::: Given data

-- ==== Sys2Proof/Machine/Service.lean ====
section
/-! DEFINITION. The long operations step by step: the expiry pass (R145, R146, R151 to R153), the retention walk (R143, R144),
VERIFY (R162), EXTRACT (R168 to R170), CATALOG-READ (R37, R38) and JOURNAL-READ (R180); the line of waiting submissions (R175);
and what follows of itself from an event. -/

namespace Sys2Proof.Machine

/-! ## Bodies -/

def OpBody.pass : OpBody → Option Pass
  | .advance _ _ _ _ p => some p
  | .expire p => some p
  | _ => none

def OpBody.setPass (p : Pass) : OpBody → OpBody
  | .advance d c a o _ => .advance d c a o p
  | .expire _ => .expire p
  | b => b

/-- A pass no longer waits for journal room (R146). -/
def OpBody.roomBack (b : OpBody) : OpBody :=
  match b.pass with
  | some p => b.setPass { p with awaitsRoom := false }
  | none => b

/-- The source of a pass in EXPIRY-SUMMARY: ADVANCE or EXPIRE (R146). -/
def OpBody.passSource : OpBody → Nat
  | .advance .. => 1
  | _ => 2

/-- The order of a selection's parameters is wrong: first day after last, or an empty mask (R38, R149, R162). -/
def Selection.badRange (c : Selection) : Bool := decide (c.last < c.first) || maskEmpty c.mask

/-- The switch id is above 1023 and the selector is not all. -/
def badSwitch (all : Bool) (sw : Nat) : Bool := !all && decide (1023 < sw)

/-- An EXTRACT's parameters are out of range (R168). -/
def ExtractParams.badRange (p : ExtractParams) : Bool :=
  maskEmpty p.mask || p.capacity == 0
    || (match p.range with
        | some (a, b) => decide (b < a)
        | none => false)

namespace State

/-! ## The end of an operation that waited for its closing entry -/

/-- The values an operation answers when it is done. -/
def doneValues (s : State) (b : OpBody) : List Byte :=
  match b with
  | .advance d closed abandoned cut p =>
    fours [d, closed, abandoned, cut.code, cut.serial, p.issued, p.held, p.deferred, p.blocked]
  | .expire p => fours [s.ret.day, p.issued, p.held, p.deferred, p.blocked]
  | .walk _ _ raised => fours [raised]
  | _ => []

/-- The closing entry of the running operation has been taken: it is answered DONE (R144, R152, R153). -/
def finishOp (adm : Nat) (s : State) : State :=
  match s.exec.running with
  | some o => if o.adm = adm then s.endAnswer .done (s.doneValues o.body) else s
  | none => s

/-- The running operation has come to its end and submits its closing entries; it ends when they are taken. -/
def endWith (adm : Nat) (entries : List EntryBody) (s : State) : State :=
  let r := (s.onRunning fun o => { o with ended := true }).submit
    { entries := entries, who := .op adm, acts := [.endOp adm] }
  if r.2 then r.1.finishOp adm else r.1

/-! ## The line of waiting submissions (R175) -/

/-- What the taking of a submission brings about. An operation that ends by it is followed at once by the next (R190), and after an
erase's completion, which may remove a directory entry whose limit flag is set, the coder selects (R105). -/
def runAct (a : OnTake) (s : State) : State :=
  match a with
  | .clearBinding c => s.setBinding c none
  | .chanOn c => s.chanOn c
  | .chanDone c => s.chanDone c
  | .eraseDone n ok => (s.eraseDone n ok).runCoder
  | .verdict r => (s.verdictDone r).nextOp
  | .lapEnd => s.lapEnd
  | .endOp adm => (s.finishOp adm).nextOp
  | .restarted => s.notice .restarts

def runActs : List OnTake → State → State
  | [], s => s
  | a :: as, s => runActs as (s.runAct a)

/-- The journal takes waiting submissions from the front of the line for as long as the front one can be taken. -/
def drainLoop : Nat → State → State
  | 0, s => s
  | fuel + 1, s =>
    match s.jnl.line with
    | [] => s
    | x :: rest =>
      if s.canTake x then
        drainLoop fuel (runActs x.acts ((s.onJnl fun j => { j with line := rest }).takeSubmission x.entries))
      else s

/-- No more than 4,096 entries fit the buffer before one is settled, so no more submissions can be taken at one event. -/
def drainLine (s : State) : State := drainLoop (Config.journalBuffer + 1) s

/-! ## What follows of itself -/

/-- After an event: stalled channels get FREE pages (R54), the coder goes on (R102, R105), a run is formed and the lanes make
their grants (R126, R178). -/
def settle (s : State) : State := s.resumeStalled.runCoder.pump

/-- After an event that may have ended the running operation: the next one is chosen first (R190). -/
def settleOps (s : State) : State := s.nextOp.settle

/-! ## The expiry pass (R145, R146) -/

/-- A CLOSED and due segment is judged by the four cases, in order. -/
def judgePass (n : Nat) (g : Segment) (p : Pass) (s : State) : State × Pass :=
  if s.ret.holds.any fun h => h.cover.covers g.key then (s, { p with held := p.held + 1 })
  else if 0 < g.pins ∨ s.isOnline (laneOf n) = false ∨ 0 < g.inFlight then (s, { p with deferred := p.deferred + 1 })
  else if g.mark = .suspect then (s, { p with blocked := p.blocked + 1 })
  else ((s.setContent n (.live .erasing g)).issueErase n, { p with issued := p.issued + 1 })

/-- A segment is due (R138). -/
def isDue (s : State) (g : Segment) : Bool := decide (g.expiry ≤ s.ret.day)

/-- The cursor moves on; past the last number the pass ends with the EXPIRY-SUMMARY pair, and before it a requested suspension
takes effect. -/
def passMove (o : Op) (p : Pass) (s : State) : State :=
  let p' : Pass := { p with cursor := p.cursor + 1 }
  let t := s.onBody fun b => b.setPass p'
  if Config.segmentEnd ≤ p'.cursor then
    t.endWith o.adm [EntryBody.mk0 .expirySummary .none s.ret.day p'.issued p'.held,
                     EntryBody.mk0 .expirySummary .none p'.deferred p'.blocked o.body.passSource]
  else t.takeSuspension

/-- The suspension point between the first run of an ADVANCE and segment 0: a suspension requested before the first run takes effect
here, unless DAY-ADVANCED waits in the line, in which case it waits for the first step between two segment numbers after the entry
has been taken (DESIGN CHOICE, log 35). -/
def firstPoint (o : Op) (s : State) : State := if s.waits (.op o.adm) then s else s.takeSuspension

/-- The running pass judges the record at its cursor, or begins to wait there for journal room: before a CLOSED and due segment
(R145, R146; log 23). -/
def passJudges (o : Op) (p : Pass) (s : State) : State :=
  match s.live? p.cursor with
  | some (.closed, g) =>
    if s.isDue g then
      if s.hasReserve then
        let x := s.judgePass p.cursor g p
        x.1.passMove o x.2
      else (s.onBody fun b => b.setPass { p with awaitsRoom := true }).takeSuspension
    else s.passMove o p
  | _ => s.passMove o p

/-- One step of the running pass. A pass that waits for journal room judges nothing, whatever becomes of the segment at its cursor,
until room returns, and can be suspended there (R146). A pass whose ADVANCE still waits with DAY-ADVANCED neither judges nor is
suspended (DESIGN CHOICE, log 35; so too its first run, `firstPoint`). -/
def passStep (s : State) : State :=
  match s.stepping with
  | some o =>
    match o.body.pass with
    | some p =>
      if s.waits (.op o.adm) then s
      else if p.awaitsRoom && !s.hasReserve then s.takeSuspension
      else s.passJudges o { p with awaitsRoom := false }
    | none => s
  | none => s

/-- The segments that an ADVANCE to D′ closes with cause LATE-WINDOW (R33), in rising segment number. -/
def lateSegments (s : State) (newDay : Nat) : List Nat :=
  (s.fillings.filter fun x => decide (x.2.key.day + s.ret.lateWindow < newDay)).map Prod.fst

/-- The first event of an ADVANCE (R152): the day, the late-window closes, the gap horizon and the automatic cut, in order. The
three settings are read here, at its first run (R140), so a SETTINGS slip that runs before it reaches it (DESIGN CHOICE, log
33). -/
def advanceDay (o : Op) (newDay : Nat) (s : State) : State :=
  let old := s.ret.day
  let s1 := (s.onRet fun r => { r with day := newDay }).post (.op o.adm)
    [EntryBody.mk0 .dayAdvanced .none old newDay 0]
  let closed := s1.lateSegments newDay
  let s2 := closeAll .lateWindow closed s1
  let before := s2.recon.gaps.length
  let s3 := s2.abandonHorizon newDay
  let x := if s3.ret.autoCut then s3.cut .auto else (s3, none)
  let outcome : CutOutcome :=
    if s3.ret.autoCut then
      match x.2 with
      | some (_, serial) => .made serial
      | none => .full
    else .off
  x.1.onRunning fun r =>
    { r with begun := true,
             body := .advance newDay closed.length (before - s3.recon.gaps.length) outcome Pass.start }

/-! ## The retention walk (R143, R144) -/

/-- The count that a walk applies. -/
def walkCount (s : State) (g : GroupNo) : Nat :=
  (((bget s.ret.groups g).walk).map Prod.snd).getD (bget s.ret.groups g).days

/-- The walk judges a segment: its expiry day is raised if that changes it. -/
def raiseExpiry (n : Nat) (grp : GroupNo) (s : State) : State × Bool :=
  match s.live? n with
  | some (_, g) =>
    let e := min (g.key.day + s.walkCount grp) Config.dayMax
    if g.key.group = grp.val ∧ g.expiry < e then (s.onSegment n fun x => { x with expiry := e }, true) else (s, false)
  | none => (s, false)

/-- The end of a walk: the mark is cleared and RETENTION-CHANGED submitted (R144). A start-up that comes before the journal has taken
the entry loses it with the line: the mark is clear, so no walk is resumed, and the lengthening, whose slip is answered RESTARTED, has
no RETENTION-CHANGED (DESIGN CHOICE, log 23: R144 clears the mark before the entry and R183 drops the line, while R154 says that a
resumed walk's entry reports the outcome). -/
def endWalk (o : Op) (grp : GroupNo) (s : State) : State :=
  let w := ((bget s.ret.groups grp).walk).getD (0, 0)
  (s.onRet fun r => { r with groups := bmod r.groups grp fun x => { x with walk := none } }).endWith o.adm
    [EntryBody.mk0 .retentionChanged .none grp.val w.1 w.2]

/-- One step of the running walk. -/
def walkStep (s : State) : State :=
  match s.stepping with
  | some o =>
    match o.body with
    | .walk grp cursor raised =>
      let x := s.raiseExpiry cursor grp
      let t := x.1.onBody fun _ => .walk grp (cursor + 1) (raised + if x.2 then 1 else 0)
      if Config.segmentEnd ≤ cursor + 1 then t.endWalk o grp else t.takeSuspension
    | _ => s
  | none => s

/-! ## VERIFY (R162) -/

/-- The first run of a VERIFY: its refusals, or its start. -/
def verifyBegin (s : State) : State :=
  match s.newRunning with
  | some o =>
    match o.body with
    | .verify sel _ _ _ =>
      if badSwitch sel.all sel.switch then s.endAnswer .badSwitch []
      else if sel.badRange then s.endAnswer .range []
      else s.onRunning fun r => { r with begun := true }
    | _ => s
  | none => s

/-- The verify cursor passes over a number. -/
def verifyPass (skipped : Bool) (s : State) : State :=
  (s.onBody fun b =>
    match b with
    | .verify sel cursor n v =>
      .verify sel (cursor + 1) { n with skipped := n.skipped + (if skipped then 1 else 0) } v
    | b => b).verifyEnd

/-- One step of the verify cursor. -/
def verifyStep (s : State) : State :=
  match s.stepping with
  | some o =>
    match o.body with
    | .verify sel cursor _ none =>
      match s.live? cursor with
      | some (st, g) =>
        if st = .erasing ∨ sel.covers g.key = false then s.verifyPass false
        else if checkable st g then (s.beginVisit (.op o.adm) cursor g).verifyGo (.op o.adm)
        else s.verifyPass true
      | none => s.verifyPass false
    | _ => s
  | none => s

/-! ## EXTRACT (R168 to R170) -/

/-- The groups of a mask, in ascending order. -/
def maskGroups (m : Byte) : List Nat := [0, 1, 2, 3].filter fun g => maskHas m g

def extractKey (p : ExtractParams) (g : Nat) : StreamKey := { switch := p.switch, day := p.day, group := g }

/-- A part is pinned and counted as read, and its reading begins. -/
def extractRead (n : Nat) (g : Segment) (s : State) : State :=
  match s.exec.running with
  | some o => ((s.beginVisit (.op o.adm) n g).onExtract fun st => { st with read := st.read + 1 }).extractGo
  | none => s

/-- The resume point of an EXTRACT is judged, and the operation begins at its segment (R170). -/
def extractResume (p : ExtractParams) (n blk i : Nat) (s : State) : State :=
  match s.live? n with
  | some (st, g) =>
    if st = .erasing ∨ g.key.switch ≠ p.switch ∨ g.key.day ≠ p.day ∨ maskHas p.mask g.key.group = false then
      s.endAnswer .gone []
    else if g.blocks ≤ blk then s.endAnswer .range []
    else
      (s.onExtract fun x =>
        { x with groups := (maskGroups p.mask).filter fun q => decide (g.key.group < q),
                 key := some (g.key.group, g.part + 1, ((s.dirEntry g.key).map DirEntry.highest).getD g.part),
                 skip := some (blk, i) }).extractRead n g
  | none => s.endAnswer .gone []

::::::
::: Given data

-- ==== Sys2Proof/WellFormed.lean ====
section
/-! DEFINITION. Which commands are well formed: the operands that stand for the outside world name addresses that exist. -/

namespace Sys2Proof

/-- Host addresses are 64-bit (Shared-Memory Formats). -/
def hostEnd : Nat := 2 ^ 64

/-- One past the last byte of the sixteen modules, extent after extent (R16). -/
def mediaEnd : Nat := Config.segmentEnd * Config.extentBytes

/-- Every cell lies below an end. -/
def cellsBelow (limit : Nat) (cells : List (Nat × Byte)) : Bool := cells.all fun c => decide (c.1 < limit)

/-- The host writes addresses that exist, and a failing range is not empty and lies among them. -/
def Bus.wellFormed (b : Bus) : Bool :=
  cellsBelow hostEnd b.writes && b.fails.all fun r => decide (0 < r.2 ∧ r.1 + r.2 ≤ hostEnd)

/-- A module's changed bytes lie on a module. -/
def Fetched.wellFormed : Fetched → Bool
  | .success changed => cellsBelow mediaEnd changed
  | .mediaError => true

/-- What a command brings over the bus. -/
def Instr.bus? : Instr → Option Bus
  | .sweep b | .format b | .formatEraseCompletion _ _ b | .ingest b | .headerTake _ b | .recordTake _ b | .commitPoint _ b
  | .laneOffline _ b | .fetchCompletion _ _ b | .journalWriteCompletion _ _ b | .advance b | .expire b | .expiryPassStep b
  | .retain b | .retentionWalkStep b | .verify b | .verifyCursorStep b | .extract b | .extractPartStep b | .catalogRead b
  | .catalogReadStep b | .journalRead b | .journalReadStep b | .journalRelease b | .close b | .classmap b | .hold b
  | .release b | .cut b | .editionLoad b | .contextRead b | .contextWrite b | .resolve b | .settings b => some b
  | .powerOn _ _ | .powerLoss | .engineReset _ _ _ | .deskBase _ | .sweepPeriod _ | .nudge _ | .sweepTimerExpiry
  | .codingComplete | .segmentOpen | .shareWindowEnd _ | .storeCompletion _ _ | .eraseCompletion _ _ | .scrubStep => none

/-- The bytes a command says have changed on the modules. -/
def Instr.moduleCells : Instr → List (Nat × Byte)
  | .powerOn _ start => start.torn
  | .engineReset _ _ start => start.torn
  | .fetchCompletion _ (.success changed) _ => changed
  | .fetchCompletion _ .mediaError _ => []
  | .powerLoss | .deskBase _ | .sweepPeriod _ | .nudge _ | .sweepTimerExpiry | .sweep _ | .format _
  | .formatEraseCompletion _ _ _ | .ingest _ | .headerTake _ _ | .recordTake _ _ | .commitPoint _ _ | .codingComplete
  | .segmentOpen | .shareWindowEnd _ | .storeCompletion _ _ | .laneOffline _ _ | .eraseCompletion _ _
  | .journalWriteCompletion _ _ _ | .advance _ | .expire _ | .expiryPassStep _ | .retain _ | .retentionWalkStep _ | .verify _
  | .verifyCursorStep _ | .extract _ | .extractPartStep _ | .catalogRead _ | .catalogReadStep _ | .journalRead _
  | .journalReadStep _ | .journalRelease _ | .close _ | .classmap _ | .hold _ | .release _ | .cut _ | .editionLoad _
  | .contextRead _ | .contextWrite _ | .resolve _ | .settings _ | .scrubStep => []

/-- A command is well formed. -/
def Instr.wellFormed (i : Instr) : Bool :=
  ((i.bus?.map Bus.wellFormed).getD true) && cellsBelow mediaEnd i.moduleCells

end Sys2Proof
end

::::::

Aim of the exercise:
Give back exactly the lines above starting at the line where "range (R168). -/" appears and ending at the line where "submissions (R175) -/" appears, both included, with no other lines.

Result for this task:
/-- An EXTRACT's parameters are out of range (R168). -/
def ExtractParams.badRange (p : ExtractParams) : Bool :=
  maskEmpty p.mask || p.capacity == 0
    || (match p.range with
        | some (a, b) => decide (b < a)
        | none => false)

namespace State

/-! ## The end of an operation that waited for its closing entry -/

/-- The values an operation answers when it is done. -/
def doneValues (s : State) (b : OpBody) : List Byte :=
  match b with
  | .advance d closed abandoned cut p =>
    fours [d, closed, abandoned, cut.code, cut.serial, p.issued, p.held, p.deferred, p.blocked]
  | .expire p => fours [s.ret.day, p.issued, p.held, p.deferred, p.blocked]
  | .walk _ _ raised => fours [raised]
  | _ => []

/-- The closing entry of the running operation has been taken: it is answered DONE (R144, R152, R153). -/
def finishOp (adm : Nat) (s : State) : State :=
  match s.exec.running with
  | some o => if o.adm = adm then s.endAnswer .done (s.doneValues o.body) else s
  | none => s

/-- The running operation has come to its end and submits its closing entries; it ends when they are taken. -/
def endWith (adm : Nat) (entries : List EntryBody) (s : State) : State :=
  let r := (s.onRunning fun o => { o with ended := true }).submit
    { entries := entries, who := .op adm, acts := [.endOp adm] }
  if r.2 then r.1.finishOp adm else r.1

/-! ## The line of waiting submissions (R175) -/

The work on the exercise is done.